Being the hometown of Ghana’s former president, Jerry John Rawlings, Keta attracted extra attention, not just because a vital commercial city of Ghana is being washed away by the sea, but for the political reason of being the hometown of the former leader. For a very long time, the erection of a sea defense wall to protect what was left of the once buoyant commercial center in West Africa became a political entanglement, just like any issue of the day. As usual, political promises for the erection of a sea defense wall were made repeatedly throughout the 1980s. But it was the latter part of the 1990s that the project finally received government approval for construction works to begin.
This was not without the usual political threats of losing votes if the project was not commissioned to begin. There were tales about how a fishing harbor was to be constructed as a component of the project. Many thought that should be a laudable idea – you do not only protect the remaining strip of land, but you regenerate the towns along the coast by providing a livelihood.
The project was completed after the 2000 elections in Ghana. When the then NDC government lost power to the NPP, it was rumored that the harbor component of the project was truncated by the new government. It was one of those political issues that gained currency so quickly that it added to the tall list of reasons why the people of Keta, like many communities in the Volta Region, should consider the NPP inimical to their interest. Whether a harbor component was conceived as part of the project by the government or not, it makes an economic sense to have included this component to the US$85 million project.

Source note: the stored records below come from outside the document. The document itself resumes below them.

/-! ## Magnitudes of the size of a root -/

/-- The pattern and the magnitude from which on a shift is taken. -/
theorem magnitudeUnits_two_pow_53 : magnitudeUnits (2 ^ 53) = 2 ^ 53 := by decide +kernel

/-- A magnitude with a shift is even. -/
theorem magnitudeUnits_even {m : Nat} (hm : m ≤ infBits) (h : 2 ^ 53 ≤ m) : magnitudeUnits m % 2 = 0 := by
  obtain ⟨c, e, hpat, hunits, hc, -⟩ := exists_significand_shift hm
  obtain ⟨e', rfl⟩ : ∃ e', e = e' + 1 := ⟨e - 1, by omega⟩
  rw [hunits, pow_succ, ← Nat.mul_assoc, Nat.mul_mod_left]

/-- The nearest pattern lies on the near side of every middle. -/
theorem nearestEven_middle {num den m k : Nat} (hd : 0 < den) (h : NearestEven num den m) (hk : k < infBits) :
    (k < m → (magnitudeUnits k + magnitudeUnits m) * den ≤ 2 * num) ∧
    (m < k → 2 * num ≤ (magnitudeUnits k + magnitudeUnits m) * den) := by
  obtain ⟨hm, hnear⟩ := h
  constructor
  · intro hlt
    obtain ⟨hfar, -, -⟩ := distance_compare (num := num) hd hm.le hlt
    have := hnear k hk hlt.ne
    omega
  · intro hgt
    obtain ⟨-, hfar, -⟩ := distance_compare (num := num) hd hk.le hgt
    have := hnear k hk hgt.ne'
    rw [Nat.add_comm (magnitudeUnits k)]
    omega

/-- A doubled root of `2^54` units or more rounds to the finite pattern nearest to the root. -/
theorem exists_roundUnits_doubledRoot {n : Nat} (hlow : 2 ^ 53 ≤ Nat.sqrt n) (hhigh : Nat.sqrt n < overflowUnits) :
    ∃ m < infBits, roundUnits (doubledRoot n) 2 = m ∧ ∀ k, k < infBits →
      (k < m → (magnitudeUnits k + magnitudeUnits m) ^ 2 ≤ 4 * n) ∧
      (m < k → 4 * n ≤ (magnitudeUnits k + magnitudeUnits m) ^ 2) := by
  obtain ⟨hge, hle⟩ := doubledRoot_bounds n
  have hnear : NearestEven (doubledRoot n) 2 (roundUnits (doubledRoot n) 2) :=
    roundUnits_nearestEven Nat.two_pos (by omega)
  have hbase : 2 ^ 53 ≤ roundUnits (doubledRoot n) 2 :=
    le_roundUnits_of_le Nat.two_pos (by decide) (by rw [magnitudeUnits_two_pow_53]; omega)
  refine ⟨_, hnear.1, rfl, fun k hk => ?_⟩
  generalize roundUnits (doubledRoot n) 2 = m at hnear hbase ⊢
  have hm : m < infBits := hnear.1
  have heven := magnitudeUnits_even hm.le hbase
  obtain ⟨hbelow, habove⟩ := nearestEven_middle Nat.two_pos hnear hk
  refine ⟨fun hlt => sq_le_of_doubledRoot ?_, fun hgt => le_sq_of_doubledRoot ?_ ?_⟩
  · have hsum := hbelow hlt
    -- only the first magnitude can be odd, and then it is far below the root
    rcases Nat.lt_or_ge k (2 ^ 53) with hsmall | hlarge
    · have hk' := magnitudeUnits_strictMono (n := 2 ^ 53) (by decide) hsmall
      rw [magnitudeUnits_two_pow_53] at hk'
      rcases hbase.eq_or_lt with rfl | hbase
      · rw [magnitudeUnits_two_pow_53]
        omega
      · have hsum' := (nearestEven_middle Nat.two_pos hnear (by decide)).1 hbase
        rw [magnitudeUnits_two_pow_53] at hsum'
        omega
    · have := magnitudeUnits_even hk.le hlarge
      omega
  · have := habove hgt
    omega
  · have := magnitudeUnits_even hk.le (hbase.trans hgt.le)
    omega

theorem funits_lt_overflowUnits {x : F64} (h : fisFinite x = true) : funits x < overflowUnits := by
  have hbits : fmagBits x < infBits := of_decide_eq_true h
  have htop : magnitudeUnits (infBits - 1) < overflowUnits := by decide +kernel
  rw [funits_eq_magnitudeUnits]
  exact (magnitudeUnits_mono (by decide) (Nat.le_sub_one_of_lt hbits)).trans_lt htop

/-- Settles O43: the root of a finite positive value is large enough for the odd number to stand in its place. -/
theorem squareRootIsNearest : Obligations.SquareRootIsNearest := by
  intro x hfin hsign hzero
  have hsqrt : fsqrt x = fpack false (sqrtMagnitude x) := by
    unfold fsqrt
    rw [hsign, hzero, (fisFinite_not hfin).1, (fisFinite_not hfin).2]
    rfl
  have hlow : 2 ^ 53 ≤ Nat.sqrt (funits x * 2 ^ 1074) := by
    rw [Nat.le_sqrt, ← pow_add]
    calc 2 ^ (53 + 53) ≤ 2 ^ 1074 := Nat.pow_le_pow_right (by decide) (by decide)
      _ ≤ funits x * 2 ^ 1074 := Nat.le_mul_of_pos_left _ (funits_pos hzero)
  have hhigh : Nat.sqrt (funits x * 2 ^ 1074) < overflowUnits := by
    have hscale : 2 ^ 1074 < overflowUnits := by decide +kernel
    exact Nat.sqrt_lt.mpr (Nat.mul_lt_mul'' (funits_lt_overflowUnits hfin) hscale)
  obtain ⟨m, hm, hround, hnear⟩ := exists_roundUnits_doubledRoot hlow hhigh
  exact ⟨m, hm, by rw [hsqrt, sqrtMagnitude_eq, hround], hnear⟩

end Sys2Proof.Machine
end

section
/-! The wrap (41_pll_track.md R97, R155). One iteration of an inner loop takes a whole turn off a magnitude. Up to 2^56
neighbouring magnitudes stand less than two turns apart, so rounding moves the phase to a smaller pattern, and the fuel
outlasts the patterns there are; above, they stand more than two turns apart, and rounding takes the turn back. -/

namespace Sys2Proof.Machine

open Sys2Proof.Safety

/-! ## The tests of the loops -/

/-- The magnitude pattern of `2^56`, the greatest one a turn still moves. -/
def wrapTop : Nat := 0x4370000000000000

theorem wrapTop_le_infBits : wrapTop ≤ infBits := by decide

theorem fmagBits_twoPi_le_wrapTop : fmagBits twoPi ≤ wrapTop := by decide

theorem fsign_twoPi : fsign twoPi = false := by decide +kernel

theorem fisFinite_twoPi : fisFinite twoPi = true := by decide +kernel

theorem fle_twoPi_iff {p : F64} :
    fle twoPi p = true ↔ fisNaN p = false ∧ fsign p = false ∧ fmagBits twoPi ≤ fmagBits p := by
  have hpos : 0 < fmagBits twoPi := by decide +kernel
  cases hs : fsign p <;> simp [fle, forder, hs, fsign_twoPi, (fisFinite_not fisFinite_twoPi).1]
  omega

theorem flt_posZero_iff {p : F64} :
    flt p posZero = true ↔ fisNaN p = false ∧ fsign p = true ∧ fmagBits p ≠ 0 := by
  have hzero : fisNaN posZero = false := by decide +kernel
  rw [flt, forder_posZero, forder]
  cases hs : fsign p <;> simp [hzero]
  omega

/-- The test of `until` (R97). -/
def phaseWrapped (p : F64) : Bool := fle posZero p && flt p twoPi

/-- A number meets one of the three tests. -/
theorem wrap_tests {p : F64} (h : fisNaN p = false) :
    fle twoPi p = true ∨ flt p posZero = true ∨ phaseWrapped p = true := by
  have hzero : fisNaN posZero = false := by decide +kernel
  have htwo : fisNaN twoPi = false := (fisFinite_not fisFinite_twoPi).1
  simp only [phaseWrapped, fle, flt, h, hzero, htwo, Bool.not_false, Bool.true_and, Bool.and_eq_true,
    decide_eq_true_eq]
  omega

theorem phaseWrapped_magnitude {p : F64} (h : phaseWrapped p = true) : fmagBits p < fmagBits twoPi := by
  have hpos : 0 < fmagBits twoPi := by decide +kernel
  rw [phaseWrapped, fle, flt, forder_posZero] at h
  rw [forder, forder, fsign_twoPi] at h
  simp only [Bool.and_eq_true, decide_eq_true_eq, Bool.false_eq_true, if_false] at h
  obtain ⟨⟨-, hlow⟩, -, hhigh⟩ := h
  cases hs : fsign p <;> simp only [hs, if_true, Bool.false_eq_true, if_false] at hlow hhigh <;> omega

theorem not_fle_twoPi_of_flt_posZero {p : F64} (h : flt p posZero = true) : fle twoPi p = false := by
  rw [Bool.eq_false_iff, Ne, fle_twoPi_iff, (flt_posZero_iff.mp h).2.1]
  simp

theorem not_flt_posZero_of_fle_twoPi {p : F64} (h : fle twoPi p = true) : flt p posZero = false := by
  rw [Bool.eq_false_iff, Ne, flt_posZero_iff, (fle_twoPi_iff.mp h).2.1]
  simp

theorem not_fle_twoPi_of_flt {p : F64} (h : flt p twoPi = true) : fle twoPi p = false := by
  simp only [flt, Bool.and_eq_true, decide_eq_true_eq] at h
  simp [fle, h.2]

theorem not_phaseWrapped_of_fle_twoPi {p : F64} (h : fle twoPi p = true) : phaseWrapped p = false := by
  rw [phaseWrapped, not_flt_of_fle h, Bool.and_false]

theorem phaseWrapped_tests {p : F64} (h : phaseWrapped p = true) : fle twoPi p = false ∧ flt p posZero = false := by
  obtain ⟨hlow, hhigh⟩ := (Bool.and_eq_true _ _).mp h
  exact ⟨not_fle_twoPi_of_flt hhigh, not_flt_of_fle hlow⟩

/-! ## One iteration -/

theorem wrapLoop_subtract {p : F64} (n : Nat) (h : fle twoPi p = true) :
    wrapLoop (n + 1) p = if fsub p twoPi = p then none else wrapLoop n (fsub p twoPi) := by
  rw [wrapLoop, if_pos h]

theorem wrapLoop_add {p : F64} (n : Nat) (h : flt p posZero = true) :
    wrapLoop (n + 1) p = if fadd p twoPi = p then none else wrapLoop n (fadd p twoPi) := by
  rw [wrapLoop, not_fle_twoPi_of_flt_posZero h, if_neg Bool.false_ne_true, if_pos h]

theorem wrapLoop_stop {p : F64} (n : Nat) (h : phaseWrapped p = true) : wrapLoop (n + 1) p = some p := by
  obtain ⟨hsub, hadd⟩ := phaseWrapped_tests h
  rw [wrapLoop, hsub, hadd, if_neg Bool.false_ne_true, if_neg Bool.false_ne_true]
  exact if_pos h

/-- All that an iteration with an answer can have done. -/
theorem wrapLoop_eq_some {n : Nat} {p r : F64} (h : wrapLoop n p = some r) : ∃ k, n = k + 1 ∧
    (fle twoPi p = true ∧ fsub p twoPi ≠ p ∧ wrapLoop k (fsub p twoPi) = some r ∨
     flt p posZero = true ∧ fadd p twoPi ≠ p ∧ wrapLoop k (fadd p twoPi) = some r ∨
     phaseWrapped p = true ∧ r = p) := by
  cases n with
  | zero => cases h
  | succ k =>
    refine ⟨k, rfl, ?_⟩
    rw [wrapLoop] at h
    split_ifs at h with hsub hstill hadd hstill hrange
    · exact .inl ⟨hsub, hstill, h⟩
    · exact .inr (.inl ⟨hadd, hstill, h⟩)
    · exact .inr (.inr ⟨hrange, (Option.some.inj h).symm⟩)

/-- More fuel gives the same answer. -/
theorem wrapLoop_mono {n m : Nat} {p r : F64} (hnm : n ≤ m) (h : wrapLoop n p = some r) : wrapLoop m p = some r := by
  induction n generalizing m p with
  | zero => cases h
  | succ n ih =>
    obtain ⟨m, rfl⟩ : ∃ m', m = m' + 1 := ⟨m - 1, by omega⟩
    obtain ⟨k, hk, ⟨htest, hmove, hrest⟩ | ⟨htest, hmove, hrest⟩ | ⟨hrange, rfl⟩⟩ := wrapLoop_eq_some h <;>
      obtain rfl := Nat.succ.inj hk
    · rw [wrapLoop_subtract m htest, if_neg hmove]
      exact ih (Nat.le_of_succ_le_succ hnm) hrest
    · rw [wrapLoop_add m htest, if_neg hmove]
      exact ih (Nat.le_of_succ_le_succ hnm) hrest
    · exact wrapLoop_stop m hrange

/-! ## A turn off a magnitude -/

theorem funits_congr {x y : F64} (h : fmagBits x = fmagBits y) : funits x = funits y := by
  rw [funits, h, ← funits]

theorem funits_strictMono {x y : F64} (hy : fisFinite y = true) (h : fmagBits x < fmagBits y) :
    funits x < funits y := by
  rw [funits_eq_magnitudeUnits, funits_eq_magnitudeUnits y]
  exact magnitudeUnits_strictMono (of_decide_eq_true hy : fmagBits y < infBits).le h

/-- A sum of finite values of opposite signs has the sign of the greater one. -/
theorem fadd_of_opposite {x y : F64} (hx : fisFinite x = true) (hy : fisFinite y = true)
    (hs : fsign y = !fsign x) (h : funits y < funits x) :
    fadd x y = fpack (fsign x) (roundUnits (funits x - funits y) 1) := by
  have hsum : fsignedUnits x + fsignedUnits y = if fsign x then -((funits x - funits y : Nat) : Int)
      else ((funits x - funits y : Nat) : Int) := by
    rw [fsignedUnits, fsignedUnits, hs]
    cases fsign x <;> simp <;> omega
  have hpos : 0 < funits x - funits y := by omega
  rw [fadd_of_finite hx hy (by rw [hsum]; split <;> omega), hsum]
  cases fsign x
  · rw [if_neg Bool.false_ne_true, Int.natAbs_natCast, decide_eq_false (by omega)]
  · rw [if_pos rfl, Int.natAbs_neg, Int.natAbs_natCast, decide_eq_true (by omega)]

/-- Up to `2^56` a pattern and the one before it stand less than two turns apart, above it more. -/
theorem predecessor_gap {m : Nat} (hpos : 0 < m) (hm : m ≤ infBits) :
    (m ≤ wrapTop → magnitudeUnits m < magnitudeUnits (m - 1) + 2 * funits twoPi) ∧
    (wrapTop < m → magnitudeUnits (m - 1) + 2 * funits twoPi < magnitudeUnits m) := by
  have hnear : 2 ^ 1077 < 2 * funits twoPi := by decide +kernel
  have hfar : 2 * funits twoPi < 2 ^ 1078 := by decide +kernel
  obtain ⟨c, e, hpat, hunits, hsucc, hc, hnormal⟩ := exists_significand_shift_succ (m := m - 1) (by omega)
  rw [Nat.sub_add_cancel hpos, Nat.add_mul, Nat.one_mul, ← hunits] at hsucc
  rw [hsucc]
  unfold wrapTop
  constructor <;> intro h
  · have he : e ≤ 1077 := by omega
    exact Nat.add_lt_add_left ((Nat.pow_le_pow_right Nat.two_pos he).trans_lt hnear) _
  · have he : 1078 ≤ e := by omega
    exact Nat.add_lt_add_left (hfar.trans_le (Nat.pow_le_pow_right Nat.two_pos he)) _

/-- The difference of a finite value and a turn rounds to the nearest pattern, on the near side of every middle. -/
theorem roundUnits_turn_middle {p : F64} {k : Nat} (hp : fisFinite p = true) (hk : k < infBits) :
    (k < roundUnits (funits p - funits twoPi) 1 → magnitudeUnits k +
      magnitudeUnits (roundUnits (funits p - funits twoPi) 1) ≤ 2 * (funits p - funits twoPi)) ∧
    (roundUnits (funits p - funits twoPi) 1 < k → 2 * (funits p - funits twoPi) ≤
      magnitudeUnits k + magnitudeUnits (roundUnits (funits p - funits twoPi) 1)) := by
  have hfits : funits p - funits twoPi < overflowUnits * 1 := by
    rw [Nat.mul_one]
    exact (Nat.sub_le _ _).trans_lt (funits_lt_overflowUnits hp)
  have hmiddle := nearestEven_middle Nat.one_pos (roundUnits_nearestEven Nat.one_pos hfits) hk
  rwa [Nat.mul_one] at hmiddle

Any visitor to the Keta area in recent days would admit that assets or infrastructure in the whole of Keta and it’s environ may not amount to half the amount spent in erecting the Keta sea defense wall. While this may not be a good reason to have neglected Keta for the sea to ravage the strip of land that was left of it, it is obvious that the project should have been considered, to some extent, on economic basis. There is no doubt that it is not all investments that have economic viability; some investments may have economic viability from the word go, while others would have economic or political necessity. The Keta sea defense must have fallen within the category of projects that would pass as having political necessity and lacking economic viability.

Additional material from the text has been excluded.